May 30, 2000
Life and Death
One of the most prominent themes in Ernest Hemingway’s book of short stories, In Our Time, is the theme of life and death. In the short story entitled “Indian Camp” there was both a miraculous birth of a baby, and the sudden death of the father, who committed suicide during his wife’s labor. Interestingly enough, as Nick sits on the lake rowing with his father, he thinks of death, and feels sure that he will never die.

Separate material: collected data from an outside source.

/-- A unit, or bytes that are none, leave the input; what follows the bound of an oversized unit is discarded up to the next start code. -/
def Decoder.take (d : Decoder) (u : NextUnit) : Decoder := { d.consume u.total with discarding := u.tooLong }

/-! ## Syntax checks (R247, R252) -/

/-- A failed check: its class, its payload offset, whether it is one of the bounds of R252, and whether it says the unit is
shorter than its fields. -/
structure Bad where
  cls : Nat
  pos : Nat
  bound : Bool
  short : Bool := false
  deriving DecidableEq, Repr

/-- A unit's payload. -/
structure Payload where
  bytes : Bytes
  /-- stream byte offset of each payload byte, and of the end -/
  map : List Nat
  emulation : Option Nat
  /-- it is cut off at its bound -/
  tooLong : Bool := false
  deriving DecidableEq, Repr

def NextUnit.payload (u : NextUnit) : Payload :=
  let wire := if u.tooLong then u.wire else dropTrailing u.wire
  let (l, e) := unprotectFrom 0 0 wire
  { bytes := l.map (·.1), map := l.map (fun x => u.offset + 4 + x.2) ++ [u.offset + 4 + wire.length],
    emulation := e.map (u.offset + 4 + ·), tooLong := u.tooLong }

/-- A big-endian field (R212). -/
def Payload.u (p : Payload) (pos n : Nat) : Nat := beNat (slice p.bytes pos n)

def Payload.len (p : Payload) : Nat := p.bytes.length

/-- A field's check: it fails only where the field lies within the payload. -/
def Payload.chk (p : Payload) (pos n : Nat) (bound bad : Bool) (cls : Nat := clBadValue) : List Bad :=
  if bad && decide (pos + n ≤ p.len) then [{ cls := cls, pos := pos, bound := bound }] else []

/-- The check that a payload ends where its fields do. -/
def Payload.exact (p : Payload) (n : Nat) : List Bad :=
  if p.len < n then [{ cls := clBadLength, pos := p.len, bound := true, short := true }]
  else if n < p.len then [{ cls := clBadLength, pos := n, bound := true }]
  else []

/-- The first of the failed checks in byte order; of two at one place the earlier listed. -/
def firstBad : List Bad → Option Bad
  | [] => none
  | b :: bs =>
    match firstBad bs with
    | some c => if c.pos < b.pos then some c else some b
    | none => some b

/-- A substream section at a position: count, lengths, and the positions of the substreams. -/
structure SubSection where
  count : Nat
  lens : List Nat
  start : Nat
  deriving DecidableEq, Repr

def Payload.subs (p : Payload) (pos : Nat) : SubSection :=
  let n := p.u pos 1
  let k := if 32 < n then 0 else n
  { count := n, lens := (List.range k).map (fun j => p.u (pos + 1 + 3 * j) 3), start := pos + 1 + 3 * k }

def SubSection.ending (x : SubSection) : Nat := x.start + x.lens.sum

/-- Checks of a substream section whose count lies in [lo, hi]: an illegal count or length ends the reading of the section. Lengths
that do not account for the payload fail at the substreams, the last of the fields that the check reads (R247). -/
def Payload.subChecks (p : Payload) (pos lo hi : Nat) : List Bad :=
  let x := p.subs pos
  if p.len ≤ pos then [{ cls := clBadLength, pos := p.len, bound := true, short := true }]
  else if x.count < lo || hi < x.count then [{ cls := clBadValue, pos := pos, bound := true }]
  else
    let odd := (List.range x.lens.length).flatMap (fun j =>
      p.chk (pos + 1 + 3 * j) 3 true (decide (x.lens.getD j 0 % 2 = 1) || decide (x.lens.getD j 0 < 4)) clBadLength)
    if !odd.isEmpty then odd
    else if p.len < x.start then p.exact x.start
    else if p.len = x.ending then []
    else [{ cls := clBadLength, pos := x.start, bound := true, short := decide (p.len < x.ending) }]

/-- The substreams of a section, with their positions. -/
def Payload.subJobs (p : Payload) (pos : Nat) : List SubJob :=
  let x := p.subs pos
  (List.range x.lens.length).map (fun j =>
    let at_ := x.start + (x.lens.take j).sum
    { index := j, pos := at_, bytes := slice p.bytes at_ (x.lens.getD j 0) })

In inter-chapter five, there are several similarities which can be compared to the story “Indian Camp.” First of all, there is the recurrent theme of “life and death.” The officer in the story has the choice to live or die, like the father in the short story, however he chooses not to continue his life by allowing himself to be killed. In both stories, the conditions around both the Indian woman and the officer are somewhat morbid as well. The Indian camp came off as fairly dirty, with many other sick people around, and in the inter-chapter there were “wet dead leaves on the paving of the courtyard,” not to mention multiple other dead bodies. Minor details such as the setting and characters nearby helped to enforce the theme of life and death throughout the novel. Ironically enough as well, at the end of this story, as the officer is going to be killed, he is also sitting in water, similar to the way Nick was when he was contemplating death. Although the theme of life and death stands out strongly throughout the book, there are also multiple other themes, which cements the fact that these short stories were compiled to tell one larger story, not just as a compilation of short stories to be read separately.